Anthony Vokins said: “There could be so many accidents, for one thing.

“The bottom of King George VI Avenue is already very congested and they’re going to make it even more so.

“They’ve got buses that are proposed to come into King George VI, but where are they going to cross over into the new development?

“If they’re going to put in traffic lights, then buses and cars will be stopping on the hill in icy conditions. What then?

“That is going to be a disaster.

“I think a lot of it is dangerous.

“And the biggest problem in Brighton and Hove is the parking of the cars, and it is not going to be helped by having another 825 houses and their cars.”

Anthony Davies said: “I’m just really concerned about the traffic.

“The whole road system into Brighton, not just this area, but all along the A27, is already chock-a-block.”

Councillor Nick Lewry made the point that while the main plan for the site includes a secondary school, proposals for a new school at Brighton General Hospital have been brought forward since Toad’s Hole Valley plans were first launched.

So with a Toad’s Hole school unlikely, children who live in the development’s 825 homes will also have to cross the busy road, causing further traffic problems, especially if pedestrian crossings are then added.

The councillor also asked why the plans did not include footbridges over the road.

Conservative group leader Councillor Tony Janio pointed out that King George VI already carries the burden of acting as the A27 relief road when an accident or roadworks close the dual carriageway.

Several people were worried the plans did not include a medical centre – a concern raised in The Argus by Councillor Vanessa Brown last week.

Virginia Foot, from Hove, said: “I’m a bit sceptical. I thought there’d be a bit more information.

“Doctors are closing down in Hove, and in Brighton, as it is.

“If there’s this many more houses, and this many more people, if there’s no doctors, I’m a little concerned about that.

“I thought there might be a doctor’s surgery.”

Jade Tomes, who is considering moving to the development with her boyfriend to start a family, said: “One of the main concerns for me would be GP practices.
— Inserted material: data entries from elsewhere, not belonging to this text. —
-- ==== Sys2Proof/Machine/Dispatch.lean ====
section
/-! DEFINITION. Which meaning runs which instruction: one arm per constructor of `Instr`. -/

namespace Sys2Proof.Machine

/-- One whole instruction cycle of the instruction `i`, from an instruction boundary of a running machine. -/
def exec (i : Instr) (s : State) : Host.Outcome State Fault Refusal :=
  match i with
  | .nop x => Sys2Proof.Machine.execNop x s
  | .lda x a => Sys2Proof.Machine.execLda x a s
  | .ldi x k => Sys2Proof.Machine.execLdi x k s
  | .ldb x a => Sys2Proof.Machine.execLdb x a s
  | .lbi x k => Sys2Proof.Machine.execLbi x k s
  | .add x a => Sys2Proof.Machine.execAdd x a s
  | .adi x k => Sys2Proof.Machine.execAdi x k s
  | .sub x a => Sys2Proof.Machine.execSub x a s
  | .sbi x k => Sys2Proof.Machine.execSbi x k s
  | .sta x a => Sys2Proof.Machine.execSta x a s
  | .jmp x t => Sys2Proof.Machine.execJmp x t s
  | .cmp x a => Sys2Proof.Machine.execCmp x a s
  | .cpi x k => Sys2Proof.Machine.execCpi x k s
  | .bnz x t => Sys2Proof.Machine.execBnz x t s
  | .jz x t => Sys2Proof.Machine.execJz x t s
  | .jc t => Sys2Proof.Machine.execJc t s
  | .inc a => Sys2Proof.Machine.execInc a s
  | .dec a => Sys2Proof.Machine.execDec a s
  | .out => Sys2Proof.Machine.execOut s
  | .hlt => Sys2Proof.Machine.execHlt s
  | .unassignedF4 => Sys2Proof.Machine.execUnassignedF4 s
  | .unassignedF5 => Sys2Proof.Machine.execUnassignedF5 s
  | .unassignedF6 => Sys2Proof.Machine.execUnassignedF6 s
  | .unassignedF7 => Sys2Proof.Machine.execUnassignedF7 s
  | .unassignedF8 => Sys2Proof.Machine.execUnassignedF8 s
  | .unassignedF9 => Sys2Proof.Machine.execUnassignedF9 s
  | .unassignedFA => Sys2Proof.Machine.execUnassignedFA s
  | .unassignedFB => Sys2Proof.Machine.execUnassignedFB s
  | .unassignedFC => Sys2Proof.Machine.execUnassignedFC s
  | .unassignedFD => Sys2Proof.Machine.execUnassignedFD s
  | .unassignedFE => Sys2Proof.Machine.execUnassignedFE s

end Sys2Proof.Machine
end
“I work for the NHS locally and I understand there’s been a lot of closures recently in general practice.

“So I’d be keen to ensure there are enough services and amenities for healthcare, to provide for the population that’s going to be living there.”
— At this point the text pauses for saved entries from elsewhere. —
/-- At microstep 2 of an opcode byte whose row is SR alone, the next tick applies SR (R171). -/
theorem appliesWords_stepReset {op : Byte} {s : State} (h : AtMicrostep op 2 s)
    (row : ∀ cf zf, executeRow cf zf (sel op) = [.stepReset]) :
    AppliesWords [.stepReset] s (tickWith .stepReset s) := by
  obtain ⟨running, microstep, rfl⟩ := h
  have word : nextWord s = .stepReset := by
    rw [nextWord_of_row (j := 0) microstep (by simp [row])]
    simp [row]
  exact ⟨_, running, word ▸ tick_running running, rfl, rfl⟩

/-- The whole state after a tick under MI+CO (R84). -/
theorem tickWith_miCo (s : State) :
    tickWith .miCo s = { recompute false s with
      mar := s.pc, bus := s.pc, tStep := s.tStep + 1#4, controlWord := .miCo } := rfl

/-- The whole state after a tick under RO+II+CE (R85). -/
theorem tickWith_roIiCe (s : State) :
    tickWith .roIiCe s = { recompute false s with
      ir := s.memory.read s.mar, bus := s.memory.read s.mar, pc := inc8 s.pc,
      tStep := s.tStep + 1#4, controlWord := .roIiCe } := rfl

/-- The whole state after a tick under SR: the recompute and the reset counter (R101, R110). -/
theorem tickWith_stepReset (s : State) :
    tickWith .stepReset s =
      { recompute false s with tStep := 0#4, controlWord := .stepReset } := rfl

/-- The fetch and one SR have, in every element of the state, the net effect of `noOperation` with the byte
at `pc` (R160, R163). -/
theorem tickWith_stepReset_fetch (s : State) :
    tickWith .stepReset (tickWith .roIiCe (tickWith .miCo s)) =
      noOperation (s.memory.read s.pc) s := by
  rw [tickWith_miCo, tickWith_roIiCe, tickWith_stepReset]
  rfl

/-- Where the row of the byte at `pc` is SR alone, three ticks have the effect of `noOperation` (R160, R163). -/
theorem appliesWords_noOperation {op : Byte} {s : State} (h : AtBoundary s)
    (code : codeAt [op] s.pc s = true) (row : ∀ cf zf, executeRow cf zf (sel op) = [.stepReset]) :
    AppliesWords [.miCo, .roIiCe, .stepReset] s (noOperation op s) := by
  obtain rfl := (codeAt_one op s.pc s).mp code
  obtain ⟨fetch, atTwo⟩ := appliesWords_fetch h
  rw [← tickWith_stepReset_fetch s]
  exact appliesWords_append fetch (appliesWords_stepReset atTwo row)

/-- What `noOperation` leaves: A, B, `output` and memory as they were, the latches of the fetch, the flags of
the sum, and a boundary after SR (R160, R163). -/
theorem noOperation_effect (op : Byte) {s : State} (h : AtBoundary s) :
    RegistersHold s.regA s.regB s.output (noOperation op s) ∧ SameMemory s (noOperation op s) ∧
      LatchesHold op s.pc op (s.pc + 1#8) (noOperation op s) ∧
      FlagsOf (add8 s.regA s.regB) (noOperation op s) ∧ ClosedBy .stepReset (noOperation op s) := by
  obtain ⟨running, -⟩ := h
  exact ⟨⟨rfl, rfl, rfl⟩, fun _ => rfl, ⟨rfl, rfl, rfl, rfl⟩, ⟨rfl, rfl, rfl⟩, ⟨running, rfl⟩, rfl⟩

/-- NOP's row is SR alone, whatever the low nibble of its opcode byte (R65, R160). -/
theorem executeRow_nop (x : Nibble) (cf zf : Bool) :
    executeRow cf zf (sel (0x0#4 ++ x)) = [.stepReset] := by
  rw [sel_append x (by decide)]
  rfl

/-- The meaning of NOP is `noOperation` with its own opcode byte (R160). -/
theorem exec_nop (x : Nibble) (s : State) :
    exec (.nop x) s = .next (noOperation (0x0#4 ++ x) s) := rfl

/-- Settles O38: NOP is `noOperation`, whose effect is that of the fetch and the SR of NOP's row. -/
theorem nopOnlyFetches : Obligations.NopOnlyFetches := fun x s boundary =>
  ⟨rfl, noOperation (0x0#4 ++ x) s, exec_nop x s,
    fun code => appliesWords_noOperation boundary code (executeRow_nop x),
    noOperation_effect (0x0#4 ++ x) boundary⟩

end Sys2Proof.Machine
end

section
/-! The encoding of 30_encoding.md: encode and decode undo each other (R60 to R68), and a step runs the
instruction whose bytes stand at `pc` (R52, R67). -/

namespace Sys2Proof.Machine

/-! ### The bytes of an instruction -/

/-- The encoding of an instruction is as long as its opcode byte says (R61, R68). -/
theorem encode_length (i : Instr) : (encode i).length = instrLength i.opcode := by
  cases i with
  | nop x => exact Laws.EncodedLength.nop x
  | lda x a => exact Laws.EncodedLength.lda x a
  | ldi x k => exact Laws.EncodedLength.ldi x k
  | ldb x a => exact Laws.EncodedLength.ldb x a
  | lbi x k => exact Laws.EncodedLength.lbi x k
  | add x a => exact Laws.EncodedLength.add x a
  | adi x k => exact Laws.EncodedLength.adi x k
  | sub x a => exact Laws.EncodedLength.sub x a
  | sbi x k => exact Laws.EncodedLength.sbi x k
  | sta x a => exact Laws.EncodedLength.sta x a
  | jmp x t => exact Laws.EncodedLength.jmp x t
  | cmp x a => exact Laws.EncodedLength.cmp x a
  | cpi x k => exact Laws.EncodedLength.cpi x k
  | bnz x t => exact Laws.EncodedLength.bnz x t
  | jz x t => exact Laws.EncodedLength.jz x t
  | jc t => exact Laws.EncodedLength.jc t
  | inc a => exact Laws.EncodedLength.inc a
  | dec a => exact Laws.EncodedLength.dec a
  | out => exact Laws.EncodedLength.out
  | hlt => exact Laws.EncodedLength.hlt
  | unassignedF4 => exact Laws.EncodedLength.unassignedF4
  | unassignedF5 => exact Laws.EncodedLength.unassignedF5
  | unassignedF6 => exact Laws.EncodedLength.unassignedF6
  | unassignedF7 => exact Laws.EncodedLength.unassignedF7
  | unassignedF8 => exact Laws.EncodedLength.unassignedF8
  | unassignedF9 => exact Laws.EncodedLength.unassignedF9
  | unassignedFA => exact Laws.EncodedLength.unassignedFA
  | unassignedFB => exact Laws.EncodedLength.unassignedFB
  | unassignedFC => exact Laws.EncodedLength.unassignedFC
  | unassignedFD => exact Laws.EncodedLength.unassignedFD
  | unassignedFE => exact Laws.EncodedLength.unassignedFE

/-- A one-byte encoding is the opcode byte without an operand (R61). -/
theorem operand_of_length_one {i : Instr} (h : instrLength i.opcode = 1) : i.operand = none := by
  rw [← encode_length, encode, List.length_cons] at h
  simpa using h

/-- A longer encoding has one operand byte (R61). -/
theorem operand_of_length_two {i : Instr} (h : instrLength i.opcode ≠ 1) :
    ∃ d, i.operand = some d := by
  rw [← encode_length, encode, List.length_cons] at h
  cases operand : i.operand with
  | none => simp [operand] at h
  | some d => exact ⟨d, rfl⟩

/-- The bits that the decoder branches on are those of the high nibble (R60). -/
theorem getLsbD_opcodeByte_high (op x : Nibble) :
    (opcodeByte op x).getLsbD 7 = op.getLsbD 3 ∧ (opcodeByte op x).getLsbD 6 = op.getLsbD 2 ∧
      (opcodeByte op x).getLsbD 5 = op.getLsbD 1 ∧ (opcodeByte op x).getLsbD 4 = op.getLsbD 0 := by
  revert op x; decide

/-- Decoding the opcode byte of an instruction and its operand byte, or any byte where it has none, gives
the instruction (R64 to R67). -/
theorem decodePair_opcode (i : Instr) (d : Byte) :
    decodePair i.opcode (i.operand.getD d) = i := by
  cases i with
  | nop x | lda x a | ldi x k | ldb x a | lbi x k | add x a | adi x k | sub x a | sbi x k | sta x a
  | jmp x t | cmp x a | cpi x k | bnz x t | jz x t =>
    simp only [Instr.opcode, decodePair, getLsbD_opcodeByte_high, lowNibble_opcodeByte]
    rfl
  | jc t | inc a | dec a => simp [Instr.opcode, Instr.operand, decodePair, decodeExtended]
  | out | hlt | unassignedF4 | unassignedF5 | unassignedF6 | unassignedF7
  | unassignedF8 | unassignedF9 | unassignedFA | unassignedFB | unassignedFC | unassignedFD
  | unassignedFE => rfl

/-- Settles O19: the opcode byte fixes the length, and the one or two bytes decode to the instruction. -/
theorem decodeOfEncodeIsTheInstruction : Obligations.DecodeOfEncodeIsTheInstruction := by
  intro i rest
  have decoded := decodePair_opcode i 0x00#8
  by_cases length : instrLength i.opcode = 1
  · have operand := operand_of_length_one length
    rw [operand, Option.getD_none] at decoded
    rw [encode, operand]
    exact (decode_one length rest).trans (by rw [decoded])
  · obtain ⟨d, operand⟩ := operand_of_length_two length
    rw [operand, Option.getD_some] at decoded
    rw [encode, operand]
    exact (decode_two length d rest).trans (by rw [decoded])

/-- A one-byte instruction ignores the byte after it (R61, R68). -/
theorem decodePair_of_length_one {op : Byte} (h : instrLength op = 1) (d e : Byte) :
    decodePair op d = decodePair op e := by
  have opcode : (decodePair op e).opcode = op := opcode_decodePair op e
  have operand : (decodePair op e).operand = none := operand_of_length_one (opcode.symm ▸ h)
  have decoded := decodePair_opcode (decodePair op e) d
  rwa [opcode, operand, Option.getD_none] at decoded

/-- Settles O21: the length of the opcode byte decides between the decoder's two branches. -/
theorem everyOpcodeByteDecodes : Obligations.EveryOpcodeByteDecodes := by
  intro op d rest
  by_cases length : instrLength op = 1
  · rw [decode_one length, decodePair_of_length_one length 0x00#8 d, if_pos length]
  · rw [decode_two length, if_neg length]

/-! ### The bytes that the decoder takes -/

/-- The operand of an extended instruction, where it has one, is the byte after its opcode (R62, R64). -/
theorem operand_decodeExtended (d e : Byte) (b₃ b₂ b₁ b₀ : Bool) :
    (decodeExtended d b₃ b₂ b₁ b₀).operand =
      (decodeExtended e b₃ b₂ b₁ b₀).operand.map fun _ => d := by
  unfold decodeExtended
  split <;> rfl

/-- The operand of a decoded instruction, where it has one, is the byte after its opcode (R62). -/
theorem operand_decodePair_map (op d e : Byte) :
    (decodePair op d).operand = (decodePair op e).operand.map fun _ => d := by
  unfold decodePair
  split
  case h_16 => exact operand_decodeExtended d e _ _ _ _
  all_goals rfl

/-- A byte of length one decodes to an instruction that it encodes alone (R61). -/
theorem encode_decodePair_of_length_one {op : Byte} (h : instrLength op = 1) (d : Byte) :
    encode (decodePair op d) = [op] := by
  have opcode := opcode_decodePair op d
  rw [encode, opcode, operand_of_length_one (opcode.symm ▸ h)]
  rfl

/-- Any other byte decodes, with the next, to an instruction that the two of them encode (R61, R62). -/
theorem encode_decodePair_of_length_two {op : Byte} (h : instrLength op ≠ 1) (d : Byte) :
    encode (decodePair op d) = [op, d] := by
  have opcode := opcode_decodePair op d
  obtain ⟨e, operand⟩ := operand_of_length_two (opcode.symm ▸ h)
  rw [encode, opcode, operand_decodePair_map op d d, operand]
  rfl

/-- Settles O20: what the decoder's branch takes is one byte or two, and these are the encoding. -/
theorem decodedBytesAreTheEncoding : Obligations.DecodedBytesAreTheEncoding := by
  intro bytes rest i decoded
  match bytes with
  | [] => simp [decode] at decoded
  | op :: bytes =>
    by_cases length : instrLength op = 1
    · rw [decode_one length] at decoded
      cases decoded
      rw [encode_decodePair_of_length_one length]
      rfl
    · match bytes with
      | [] => simp [decode, length] at decoded
      | d :: bytes =>
        rw [decode_two length] at decoded
        cases decoded
        rw [encode_decodePair_of_length_two length]
        rfl

/-- Settles O22: the decoder evaluated at the eleven words. -/
theorem tableWordsDecodeAsListed : Obligations.TableWordsDecodeAsListed := by
  unfold Obligations.TableWordsDecodeAsListed
  decide

/-! ### The instruction that a step runs -/

/-- Two bytes decode to the instruction that the machine fetches from them (R52, R67). -/
theorem fetchInstr_of_decode {s : State} {i : Instr} {rest : List Byte}
    (h : decode [s.memory.read s.pc, s.memory.read (s.pc + 1#8)] = .ok (i, rest)) :
    fetchInstr s = i := by
  rw [everyOpcodeByteDecodes] at h
  obtain ⟨decoded, -⟩ := Prod.mk.inj (Except.ok.inj h)
  exact decoded

/-- Settles O24: at a boundary a step runs the instruction fetched, and a halted machine stays. -/
theorem stepRunsTheDecodedInstruction : Obligations.StepRunsTheDecodedInstruction := by
  refine ⟨fun s i rest boundary decoded => ?_, fun s => step_halted⟩
  obtain ⟨running, atZero⟩ := boundary
  rw [step_boundary running atZero, fetchInstr_of_decode decoded]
But she and her boyfriend were both impressed with the design of the houses themselves, which they called “stylish, light and modern.”

Simon Harmsworth, an architect working for St Congar, said reaction to house designs had been positive.

He said: “Everyone seems happy with the look of the place, and the design of both the houses and the layout.

“There’s a general acceptance that it’s going to happen.”

More than 11,000 letters were sent by St Congar to residents in neighbouring streets and wards prior to the exhibitions, and last week staff went door to door to let people know where and when the displays would be going ahead.

Tony Blackburn, operations manager for St Congar, said the firm had been delighted with turnout and acknowledged the general concerns over traffic and especially King George VI Avenue.

He added: “St Congar will be reviewing all comments with our expert consultants in order to address the feedback from local residents.”